Students without press credentials were turned away from a U.S. Immigration and Customs
Enforcement news conference Thursday at the Port of Los Angeles Berth 87 in San Pedro. A
security official said only invited parties and reporters with pre-arranged press credentials were
allowed entry.

"You're not the first student who's had this happened to today," said the security guard.
"Someone from Cal State [Long Beach] also came and some other ones. I'm sorry for the
inconvenience."

A phone call was made to the U.S. Immigration and Customs Enforcement Public Affairs
Department to verify that the event was an open news conference. Later, an officer called back
with a more detailed outline of the department's policy.

"That was incorrect information," said Lori Haley, public affairs officer for U.S. Immigration
and Customs Enforcement. "It's not a town meeting. You just can't have people just coming in
who you don't know."

"Normally, our press conferences are for credentialed media, but I suppose if there's something
that students need we can try and work something out," said Haley.

Teresa Adams Lopez, media director for the Port of Los Angeles, attributes the heightened
security precautions to the news conference's proximity to the seaport where cocaine was
reportedly found in a ship that was on its way to Australia.

"There were law enforcement folks there with repossessed guns and were probably overactive in
keeping people out," said Lopez. "There was no intended discrimination against students."

Although the conference was held in a parking lot, it certainly wasn't an easily accessible one. A
chain-link fence enclosed the parking lot along the seaport and the only way in was with the go-
ahead from the aforementioned security guard.

Railroads, big rigs, terminals and shipping containers surrounded the small gathering of press
and law enforcement officers. From a distance, it was noticeably a tightly controlled conference,
considering the select few who were in attendance listening to Robert A. Schoch, special agent in
charge of U.S. Immigration and Customs Enforcement.

According to a press release, the U.S. Immigration and Customs Enforcement arranged the news
conference in which Schoch announced the formation of a multi-agency task force to combat
smuggling at the Los Angeles and Long Beach seaports. A DVD was reportedly distributed that
shows the task force conducting preliminary operations, including still photos of seized
contraband.

The release also tells of a major case that prompted the initiation of the multi-agency task force.

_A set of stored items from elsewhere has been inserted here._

-- ==== Sys2Proof/Machine/Mailbox.lean ====
section
/-!
DEFINITION. The mailboxes between the Pavilions and the Dome (12, R452 to R456; 07, R281 and R286): requests, replies and
the checks of the safety types.
-/
namespace Sys2Proof.Machine
open Sys2Proof

/-! ### Replies -/

/-- A 256-byte message of fields (byte, bytes, value). -/
def mbxMsg (fields : List (Nat × Nat × Nat)) : BitVec 2048 :=
  BitVec.ofNat 2048 (fields.foldl (fun v q => v + (q.2.2 % 2 ^ (8 * q.2.1)) * 2 ^ (8 * q.1)) 0)

/-- `n` bytes of a message at byte k. -/
def mU (m : BitVec 2048) (k n : Nat) : Nat := uAt m.toNat k n

/-- `n` bytes of a message at byte k, as bytes. -/
def mBytes (m : BitVec 2048) (k n : Nat) : List Byte := (leBytes 256 m.toNat).drop k |>.take n

/-- A reply written into its slot in one step: OUT_FULL set, IN_BUSY cleared, the interrupt on VECTOR (R453). A reply to a
request that is no longer pending is discarded (R454). -/
def State.mbxReply (s : State) (p : Fin 64) (i : Fin 2) (m : BitVec 2048) : State :=
  if (s.pavs[p.val].mbox[i.val]).busy then
    (s.modMbox p i fun x => { x with out := m, full := true, busy := false, taken := false }).msi p (bits s.pavs[p.val].mboxCfg.toNat 4 0)
  else s

/-- The fields every reply carries (12, Mailboxes). -/
def replyHdr (req : BitVec 2048) (status : Nat) : List (Nat × Nat × Nat) :=
  [(0, 1, mU req 0 1 ||| 0x80), (1, 1, mU req 1 1), (2, 1, status), (4, 4, mU req 4 4)]

/-- The reply of DOME_DOWN: STATUS and MSG_ID alone (R455). -/
def downReply (req : BitVec 2048) : BitVec 2048 := mbxMsg [(2, 1, stDomeDown), (4, 4, mU req 4 4)]

/-- The reply of a timeout (R454). -/
def timeoutReply (req : BitVec 2048) : BitVec 2048 := mbxMsg (replyHdr req 10)

/-- A plain reply with further fields. -/
def State.answer (s : State) (p : Fin 64) (i : Fin 2) (req : BitVec 2048) (status : Nat) (more : List (Nat × Nat × Nat)) : State :=
  s.mbxReply p i (mbxMsg (replyHdr req status ++ more))

/-- The reply to a safety type (R286): LATCH_FRAME, the last accepted UPDATE_SEQ and the MAC. The spec gives no MAC for a
slot whose key the Dome does not hold; there it is a free value (log 6). -/
def State.safetyReply (s : State) (p : Fin 64) (i : Fin 2) (req : BitVec 2048) (status frame : Nat) : State :=
  let b := s.belvs[(f8 (mU req 1 1)).val]
  let body := mbxMsg (replyHdr req status ++ [(8, 8, frame), (16, 8, b.seq.toNat)])
  let (mac, s) : Nat × State :=
    if b.hasKey then (ofLe (hmac (leBytes 32 b.key.toNat) (mBytes body 0 224)), s)
    else ((Config.freeNonce s.freeCount).toNat, { s with freeCount := s.freeCount + 1 })
  s.mbxReply p i (BitVec.ofNat 2048 (body.toNat + mac * 2 ^ (8 * 224)))

/-! ### Requests -/

/-- Recovery: the ROM answers the mailbox (R590). -/
def State.inRecovery (s : State) : Bool := s.pwr.stage == 15

/-- A request processed by the Dome: the slot's message, when it is pending, is not yet taken and `q` recognises it. In
recovery every TYPE but INFO and INSTALL of KIND 0 is answered with BAD_TYPE (R590). -/
def State.mbxTake (s : State) (p : Fin 64) (i : Fin 2) (q : BitVec 2048 → Bool) (f : State → BitVec 2048 → State) : State :=
  let x := s.pavs[p.val].mbox[i.val]
  if !x.busy || x.taken || !q x.inp then s
  else if s.inRecovery then
    (if mU x.inp 0 1 = 1 ∨ (mU x.inp 0 1 = 3 ∧ mU x.inp 1 1 = 0) then f s x.inp else s.answer p i x.inp 9 [])
  else if s.dome.st == .run then f s x.inp else s

/-- Whether a request has a TYPE. -/
def isType (t : Nat) (m : BitVec 2048) : Bool := mU m 0 1 == t

/-- A request of a type only Pavilion 0 may send: NOT_PERMITTED from any other. -/
def State.managerOnly (s : State) (p : Fin 64) (i : Fin 2) (req : BitVec 2048) (f : State → State) : State :=
  if p ≠ 0 then s.answer p i req 7 [] else f s

/-! ### Safety types -/

/-- Bytes of a safety request that its layout lists, as (first, last, mask). -/
def safetyLayout (ty : Nat) : List (Nat × Nat × Nat) :=
  [(0, 0, 0xFF), (1, 1, 7), (4, 15, 0xFF), (224, 255, 0xFF)] ++ (match ty with
    | 0x10 => [(16, 75, 0xFF)]
    | 0x11 => [(16, 23, 0xFF), (36, 67, 0xFF)]
    | 0x13 => [(16, 16, 0xF), (17, 17, 0xFF)]
    | 0x14 => [(16, 19, 0xFF)]
    | 0x15 | 0x16 => [(16, 16, 0xFF)]
    | 0x17 => [(16, 71, 0xFF)]
    | _ => [])

/-- Whether every reserved bit of a safety request is zero. -/
def reservedZero (m : BitVec 2048) : Bool :=
  let l := safetyLayout (mU m 0 1)
  (List.range 256).all fun k =>
    let mask := (l.filter fun r => decide (r.1 ≤ k) && decide (k ≤ r.2.1)).foldl (fun a r => a ||| r.2.2) 0
    mU m k 1 &&& (255 - mask) == 0

/-- The Dome failures of a list that lie within the current 10 s (R478); one at the 10 s point does. -/
def State.recentFails (s : State) (l : List DWord) : List DWord := l.filter fun t => decide (s.now.toNat ≤ t.toNat + 10000000000)

/-- The Pavilion a Belvedere slot answers to. -/
def Belv.safety (b : Belv) : Fin 64 := fp (bits b.cfg.toNat 13 8)

/-- The staged lines and palette of a BELV_UPDATE as device addresses (R674), none where they leave their extents, or an
alignment or a size of the layout is broken. -/
def State.staging (s : State) (p : Fin 64) (b : Belv) (m : BitVec 2048) : Option (Nat × Nat) :=
  let (w, h, bpp) := b.geom
  let off := mU m 24 8
  let pitch := mU m 32 4
  let pal := mU m 68 8
  if off % 256 ≠ 0 ∨ pitch % 64 ≠ 0 ∨ pitch < w * bpp ∨ pal % 64 ≠ 0 ∨ (bpp = 4 ∧ pal ≠ 0) then none
  else
    match s.xlate p off (pitch * (h - 1) + w * bpp), (if bpp = 1 then s.xlate p pal 1024 else some 0) with
    | some a, some q => some (a, q)
    | _, _ => none

/-- The content of a BELV_UPDATE as the Dome reads it through port 81: its lines without padding, then the palette of I8 (07, The update path);
none where a read fails. -/
def State.belvContent (s : State) (b : Belv) (a pitch pal : Nat) : State × Option (List Byte) :=
  let (w, h, bpp) := b.geom
  let parts := ((List.range h).map fun j => (a + j * pitch, w * bpp)) ++ (if bpp = 1 then [(pal, 1024)] else [])
  parts.foldl (fun (s, acc) q =>
    let (s, d) := s.memRead 0 true 81 none q.1 q.2
    (s, match acc, d with | some l, some m => some (l ++ m) | _, _ => none)) (s, some [])

/-- Steps 1 to 3 of R281 for a safety request: the status of the first that fails, 0 for none. After a tamper every safety
type is answered with NOT_PERMITTED (R483). -/
def State.safetyCheck (s : State) (p : Fin 64) (m : BitVec 2048) : Nat :=
  let b := s.belvs[(f8 (mU m 1 1)).val]
  let ty := mU m 0 1
  if s.dome.tamperKeys then 7
  else if b.safety ≠ p ∨ (if ty < 0x13 then !b.cfg.getLsbD 0 else !b.hasKey) ∨ !reservedZero m
      ∨ (ty = 0x10 ∧ (s.staging p b m).isNone) then 5
  else if hmac (leBytes 32 b.key.toNat) (mBytes m 0 224) ≠ mBytes m 224 32 then 1
  else if mU m 8 8 ≤ b.seq.toNat then 2
  else 0

/-- UPDATE_SEQ of an accepted message recorded (R285). -/
def State.acceptSeq (s : State) (m : BitVec 2048) : State :=
  s.modBelv (f8 (mU m 1 1)) fun b => { b with seq := w64 (mU m 8 8) }

/-- A safety request of types 0x13 to 0x17: refused by its first failed step, else recorded and done; `f` gives the state
and the reply's status. -/
def State.safetyDo (s : State) (p : Fin 64) (i : Fin 2) (m : BitVec 2048) (f : State → State × Nat) : State :=
  let c := s.safetyCheck p m
  if c ≠ 0 then s.safetyReply p i m c 0
  else
    let (t, st) := f s
    if st = 0 then (t.acceptSeq m).safetyReply p i m 0 0 else s.safetyReply p i m st 0

end Sys2Proof.Machine
end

Last month, U.S. Customs and Border Protection officers discovered more than 140 pounds of
cocaine concealed inside concrete cylinders being shipped from Mexico through the Port of Los
Angeles to Australia. Investigators estimate the drug would have sold for as much as $16 million
on the streets of Australia.

"We want you to know, though, that it's $16 million in Australia, not here," Lopez clarified. "The
press release doesn't make that very clear."

The multi-agency task force is modeled after the Border Environment Security Task Forces,
which enforces the surveillance of smuggling and other criminal activity along key corridors
along the border. It will be the first task force unit of its kind to be launched at a seaport.